UPDATE 2: ONLY_FULL_GROUP_BY slaakso indicated what is the problem. When ONLY_FULL_GROUP_BY is enabled (it is the default) the engine restricted the use of aggregate function. Nevertheless, it is confusing since this works:
SELECT c.* ,m.atc ,m.start_dt
, (SELECT COUNT(*)
FROM test0.c0 c2
LEFT OUTER JOIN test0.m0 m2 ON c2.id = m2.id AND c2.cons_dt = m2.start_dt
WHERE c2.id = c.id
AND m2.atc <=> m.atc
AND c.cons_dt > c2.cons_dt
) + 1 AS counter
FROM test0.c0 C
LEFT OUTER JOIN test0.m0 m ON c.id = m.id AND c.cons_dt = m.start_dt
ORDER BY m.atc, c.cons_dt, counter
;
and here is the output:
+----+------------+-----+------------+---------+
| id | cons_dt | atc | start_dt | counter |
+----+------------+-----+------------+---------+
| 1 | 2000-01-01 | \N | \N | 1 |
| 1 | 2000-02-01 | \N | \N | 2 |
| 1 | 2000-05-01 | \N | \N | 3 |
| 1 | 2000-06-01 | \N | \N | 4 |
| 1 | 2000-07-01 | \N | \N | 5 |
| 1 | 2000-11-01 | \N | \N | 6 |
| 1 | 2000-12-01 | \N | \N | 7 |
| 1 | 2000-03-01 | A | 2000-03-01 | 1 |
| 1 | 2000-04-01 | A | 2000-04-01 | 2 |
| 1 | 2000-08-01 | A | 2000-08-01 | 3 |
| 1 | 2000-09-01 | A | 2000-09-01 | 4 |
| 1 | 2000-08-01 | B | 2000-08-01 | 1 |
| 1 | 2000-10-01 | B | 2000-10-01 | 2 |
+----+------------+-----+------------+---------+
Why the first code does not work but the second? What makes these two codes distinct?

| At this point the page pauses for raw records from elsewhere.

-- ==== Sys2Proof/Proofs/TenantReset.lean ====
section
/-!
TENANTRESET (R164): the streams of a tenant cut and emptied (R119, R120), and its channels, records, budgets and lane cleared.
-/

namespace Sys2Proof.Proofs

open Sys2Proof.Machine Sys2Proof.Claims

theorem satAdd_satAdd (c : Counter) (m n : Nat) : satAdd (satAdd c m) n = satAdd c (m + n) := by
  refine BitVec.eq_of_toNat_eq ?_
  simp only [satAdd_toNat]
  omega

/-! ## Cutting one copy with cause RESET (R117, R120) -/

/-- The copy is LAUNCHING. -/
def isLaunching (c : Option Copy) : Bool := match c with | some y => decide (y.state = .launching) | none => false

/-- A cut of the copy owes an ABORT on a path, where `pp` holds the ports. -/
def owesOn (pp : Vector Port 6) (p : PathId) (c : Option Copy) : Bool :=
  match c with
  | none => false
  | some y => decide (y.state = .launching ∧ y.path = p ∧ 0 < y.nextFrag ∧ pp[p].faultState = .working)

/-- A stream whose head has lost a copy to a reset, but for the head itself. -/
def cutStream (pp : Vector Port 6) (seq : Seq) (c : Option Copy) (x : Stream) : Stream :=
  { x with
    counters := { x.counters with cutsReset := satAdd x.counters.cutsReset (isLaunching c).toNat }
    owed := Vector.ofFn fun p => if owesOn pp p c then some seq else x.owed[p] }

/-- The counters of a path on which a stream that owed `old` there comes to owe `n` more ABORTs in turn (R119). -/
def owedMore (old : Option Seq) (n : Nat) (k : AbortCounters) : AbortCounters :=
  { k with owed := satAdd k.owed n, replaced := satAdd k.replaced (n - if old = none then 1 else 0) }

theorem owedMore_zero (old : Option Seq) (k : AbortCounters) : owedMore old 0 k = k := by
  simp [owedMore]

section cut
variable {st : StreamId} {s : State} {m : Message} {rest : List Message} {name : CopyName}

theorem cutCopy_empty (h : (s.stream st).queue = []) (cause : CutCause) : cutCopy st name cause s = s := by
  simp [cutCopy, headOf, h]

theorem cutCopy_quiet (hq : (s.stream st).queue = m :: rest) (h : isLaunching (getCopy m name) = false) (cause : CutCause) :
    cutCopy st name cause s = s := by
  unfold cutCopy
  rw [headOf_of_queue hq]
  dsimp only
  split
  · rfl
  · next c hc =>
    rw [hc] at h
    exact if_pos (of_decide_eq_false h)

/-- The state and the counter of a cut, before the ABORT it may owe. -/
def cutCounted (st : StreamId) (name : CopyName) (s : State) : State :=
  (s.modHead st (modCopy name fun x => { x with state := .cut, stall := none })).countSq st (countCut .reset)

UPDATE 3: coming back to my initial problem
My code was wrong. MIN(c.cons_dt) in the subquery is wrong. Correct is MIN(c2.cons_dt). Now it gives the expected results. I suppose because c2.cons_dt belongs to the subquery.

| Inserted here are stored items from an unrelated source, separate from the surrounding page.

theorem rsHop_ready (hready : readyForService (conditioned cond (s.path p)) = true) :
    rsLeaves p { conditioned cond (s.path p) with state := serviceState cond.worst }
      (fun c => { c with serviceEntries := satInc c.serviceEntries })
      [(.proving, serviceState cond.worst, .hop, (conditioned cond (s.path p)).cost)] s (rsHop p cond s) := by
  rw [rsHop_eq, if_pos hready]
  exact enterService_leaves (hopTaken_moved p cond s) .hop

theorem rsHop_leavesDown (hdown : (s.path p).state = .down) (hmay : mayLeave (conditioned cond (s.path p))) :
    rsLeaves p { conditioned cond (s.path p) with state := .proving } id
      [(.down, .proving, .hop, (conditioned cond (s.path p)).cost)] s (rsHop p cond s) := by
  have hready : readyForService (conditioned cond (s.path p)) = false :=
    notReady_of_state (by rw [show (conditioned cond (s.path p)).state = .down from hdown]; simp)
  have hout : inService (s.path p).state = false := by rw [hdown]; rfl
  rw [rsHop_eq, hready, hout, if_neg Bool.false_ne_true, if_neg Bool.false_ne_true]
  exact leaveDown_leaves ((hopTaken_moved p cond s).ifChanged _) hdown hmay .hop

section serving
variable (hin : inService (s.path p).state = true)
include hin

theorem rsHop_serving : rsHop p cond s = if cond.worst = .lost then enterDown p .hop (hopTaken p cond s)
    else if serviceState cond.worst ≠ (s.path p).state then
      rechooseAll (notifyPath p (s.path p).state (serviceState cond.worst) .hop
        (setPathState p (serviceState cond.worst) (hopTaken p cond s)))
    else rechooseIfChanged (s.path p) p (hopTaken p cond s) := by
  have hready : readyForService (conditioned cond (s.path p)) = false := notReady_of_state (inService_ne_proving hin)
  rw [rsHop_eq, hready, hin, if_neg Bool.false_ne_true, if_pos rfl]

theorem rsHop_stays (hlost : cond.worst ≠ .lost) (hsame : serviceState cond.worst = (s.path p).state) :
    rsLeaves p (conditioned cond (s.path p)) id [] s (rsHop p cond s) := by
  rw [rsHop_serving hin, if_neg hlost, if_neg (not_not.mpr hsame)]
  exact (hopTaken_moved p cond s).leaves_ifChanged rfl

theorem rsHop_changes (hlost : cond.worst ≠ .lost) (hother : serviceState cond.worst ≠ (s.path p).state) :
    rsLeaves p { conditioned cond (s.path p) with state := serviceState cond.worst } id
      [((s.path p).state, serviceState cond.worst, .hop, (conditioned cond (s.path p)).cost)] s (rsHop p cond s) := by
  rw [rsHop_serving hin, if_neg hlost, if_pos hother]
  have told := ((hopTaken_moved p cond s).write fun x => { x with state := serviceState cond.worst }).notify (s.path p).state
    (serviceState cond.worst) .hop
  exact RsMoved.leaves_rechosen (moves := [((s.path p).state, serviceState cond.worst, .hop, (conditioned cond (s.path p)).cost)])
    told (List.cons_ne_nil _ _)

theorem rsHop_lost (hlost : cond.worst = .lost) :
    rsLeaves p (wentDown (conditioned cond (s.path p))) (countDown .hop) [((s.path p).state, .down, .hop, none)] s
      (rsHop p cond s) := by
  rw [rsHop_serving hin, if_pos hlost]
  exact enterDown_leaves (hopTaken_moved p cond s) (fun hmay => hmay.1 hlost) .hop

end serving

/-- The record with a new L and its cost. -/
def latencyTaken (lat : Latency) (r : PathRecord) : PathRecord :=
  { r with latency := lat, cost := pathCost { r with latency := lat } }

theorem rsLatency_eq (p : PathId) (lat : Latency) (s : State) : ∃ u, RsMoved p (latencyTaken lat (s.path p)) id [] s u ∧
    u.sq = s.sq ∧ rsLatency p lat s = if readyForService (latencyTaken lat (s.path p)) then enterService p .latency u
      else rechooseIfChanged (s.path p) p u := by
  have taken : RsMoved p (latencyTaken lat (s.path p)) id [] s (recost p (s.modPath p fun r => { r with latency := lat })) :=
    ((RsMoved.start p s).write fun r => { r with latency := lat }).write fun r => { r with cost := pathCost r }
  refine ⟨_, taken, rfl, ?_⟩
  rw [← taken.row]
  rfl

end rs

/-- Settles O56: each input by the operations it runs, followed from the state it finds; the notices by the fold over the tenants. -/
theorem pathStatesFollowTable52 : Obligations.PathStatesFollowTable52 := by
  unfold Obligations.PathStatesFollowTable52
  rw [costFormula_eq, serving_eq]
  intro s p r quiet down leaves entered
  refine ⟨?hop, ?latency, ?lossLimit, ?portFault, ?portRecovered, ?notices⟩
  case hop =>
    intro cond x y into t
    refine ⟨?_, ?_, ?_, ?_, ?_, ?_, ?_, ?_⟩
    · intro hoff
      have hoff : (s.path p).state = .off := hoff
      exact rsHop_outside (notReady_of_state (by simp [conditioned, hoff])) (by rw [hoff]; rfl) (by simp [hoff])
    · intro hproving hquiet
      have hproving : (s.path p).state = .proving := hproving
      refine rsHop_outside (Bool.eq_false_iff.mpr fun hready => ?_) (by rw [hproving]; rfl) (by simp [hproving])
      obtain ⟨-, hfresh, hlost⟩ := readyForService_iff.mp hready
      rcases hquiet with h | h
      · exact Bool.false_ne_true (h.symm.trans hfresh)
      · exact hlost h
    · exact fun hproving hfresh hlost => rsHop_ready (readyForService_iff.mpr ⟨hproving, hfresh, hlost⟩)
    · exact fun hin hlost hsame => rsHop_stays (servesNow_iff.mp hin) hlost hsame
    · exact fun hin hlost hother => rsHop_changes (servesNow_iff.mp hin) hlost hother
    · exact fun hin hlost => rsHop_lost (servesNow_iff.mp hin) hlost
    · intro hdown hno
      have hdown : (s.path p).state = .down := hdown
      exact rsHop_outside (notReady_of_state (by simp [conditioned, hdown])) (by rw [hdown]; rfl) fun h => hno h.2
    · exact fun hdown hmay => rsHop_leavesDown hdown hmay
  case latency =>
    intro lat x y into t
    refine ⟨?_, ?_⟩
    · intro hquiet
      obtain ⟨u, taken, hsq, heq⟩ := rsLatency_eq p lat s
      have hready : ¬readyForService (latencyTaken lat (s.path p)) = true := fun hready => by
        obtain ⟨hproving, hfresh, hlost⟩ := readyForService_iff.mp hready
        rcases hquiet with h | h | h
        · exact h hproving
        · exact Bool.false_ne_true (h.symm.trans hfresh)
        · exact hlost h
      change rsLeaves p _ id [] s (rsLatency p lat s)
      rw [heq, if_neg hready]
      exact taken.leaves_ifChanged hsq
    · intro hproving hfresh hlost
      obtain ⟨u, taken, -, heq⟩ := rsLatency_eq p lat s
      change rsLeaves p _ entered _ s (rsLatency p lat s)
      rw [heq, if_pos ((readyForService_iff (r := latencyTaken lat (s.path p))).mpr ⟨hproving, hfresh, hlost⟩)]
      exact enterService_leaves taken .latency
  case lossLimit =>
    intro k
    refine ⟨?_, ?_, ?_⟩
    · intro hout
      exact if_neg (mt servesNow_iff.mpr hout)
    · intro hin hno
      rw [rsLossLimit, if_pos (servesNow_iff.mp hin)]
      exact enterDown_leaves (RsMoved.start p s) hno .probeLoss
    · intro hin hmay
      rw [rsLossLimit, if_pos (servesNow_iff.mp hin)]
      exact enterDown_leaves_again (RsMoved.start p s) hmay .probeLoss
  case portFault =>
    intro x
    refine ⟨?_, ?_, ?_⟩
    · intro hstate
      have hout : inService (s.path p).state = false := by
        rcases hstate with h | h
        · rw [show (s.path p).state = .off from h]; rfl
        · rw [show (s.path p).state = .down from h]; rfl
      have hproving : (s.path p).state ≠ .proving := by
        rcases hstate with h | h
        · rw [show (s.path p).state = .off from h]; simp
        · rw [show (s.path p).state = .down from h]; simp
      unfold rsPortFault
      dsimp only
      rw [hout, if_neg Bool.false_ne_true, if_neg hproving]
      exact ((RsMoved.start p s).write fun r => { r with port := .fault }).leaves_unmoved rfl rfl rfl rfl
    · intro hproving
      have hproving : (s.path p).state = .proving := hproving
      have hout : inService (s.path p).state = false := by rw [hproving]; rfl
      unfold rsPortFault
      dsimp only
      rw [hout, if_neg Bool.false_ne_true, if_pos hproving]
      exact RsMoved.leaves_ifChanged (((RsMoved.start p s).write fun r => { r with port := .fault }).write fun r =>
        { r with latency := {}, cost := none }) rfl
    · intro hin
      unfold rsPortFault
      dsimp only
      rw [if_pos (servesNow_iff.mp hin)]
      exact enterDown_leaves ((RsMoved.start p s).write fun r => { r with port := .fault }) (fun hmay => by simpa using hmay.2) .portFault
  case portRecovered =>
    intro x
    refine ⟨?_, ?_⟩
    · intro hstays
      have written := (RsMoved.start p s).write fun r => { r with port := .working }
      rw [rsPortRecovered, written.leaveDown_stays fun hc => by
        rcases hstays with h | h
        · exact h hc.1
        · exact hc.2.1 h]
      exact written.leaves_unmoved rfl rfl rfl rfl
    · intro hdown hlost
      exact leaveDown_leaves ((RsMoved.start p s).write fun r => { r with port := .working }) hdown ⟨hlost, rfl⟩ .portRecovered
  case notices =>
    intro old new cause l e told
    have hentry : pushEntry l e s = pushNotice l (.pathState p old new cause r.cost r.hopCond.usable) s := rfl
    rw [hentry]
    by_cases hl : l = mgmtLane
    · rw [hl]
      exact ⟨fun _ => notifyPath_mgmt p old new cause s, fun hno => absurd (.inl hl) hno⟩
    · obtain ⟨u, rfl⟩ := exists_tenantLane hl
      have htold : told ↔ toldOf s p u = true := by
        rw [toldOf_iff]
        refine ⟨fun h => ?_, fun h => .inr ⟨u, rfl, h⟩⟩
        obtain ⟨w, hw, h⟩ := h.resolve_left hl
        exact (tenantLane_inj u w).mp hw ▸ h
      rw [htold, notifyPath_tenant]
      exact ⟨fun h => if_pos h, fun h => if_neg h⟩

SELECT c.*, m.start_dt, m.atc
, (SELECT MIN(c2.cons_dt)
FROM test0.c0 c2
WHERE c.id = c2.id
AND c2.cons_dt BETWEEN c.cons_dt + INTERVAL 1 DAY AND c.cons_dt + INTERVAL 30 DAY
) AS stop_dt
FROM test0.c0 c
LEFT OUTER JOIN test0.m0 m ON c.id = m.id AND c.cons_dt = m.start_dt
;
Here is an alternative:
SELECT c.*, m.start_dt, m.atc
, (SELECT c2.cons_dt
FROM test0.c0 c2
WHERE c.id = c2.id
AND c2.cons_dt BETWEEN c.cons_dt + INTERVAL 1 DAY AND c.cons_dt + INTERVAL 30 DAY
ORDER BY c.id, cons_dt
LIMIT 1
) AS stop_dt
FROM test0.c0 c
LEFT OUTER JOIN test0.m0 m ON c.id = m.id AND c.cons_dt = m.start_dt
;
Putting together: my initial code was wrong. Thanks to this I learnt sql_mode ONLY_FULL_GROUP_BY
.
When you mix normal columns with aggregate functions, you need to include the GROUP BY
clause.
Make sure your server has ONLY_FULL_GROUP_BY
mode set as it will catch many of the incorrect queries.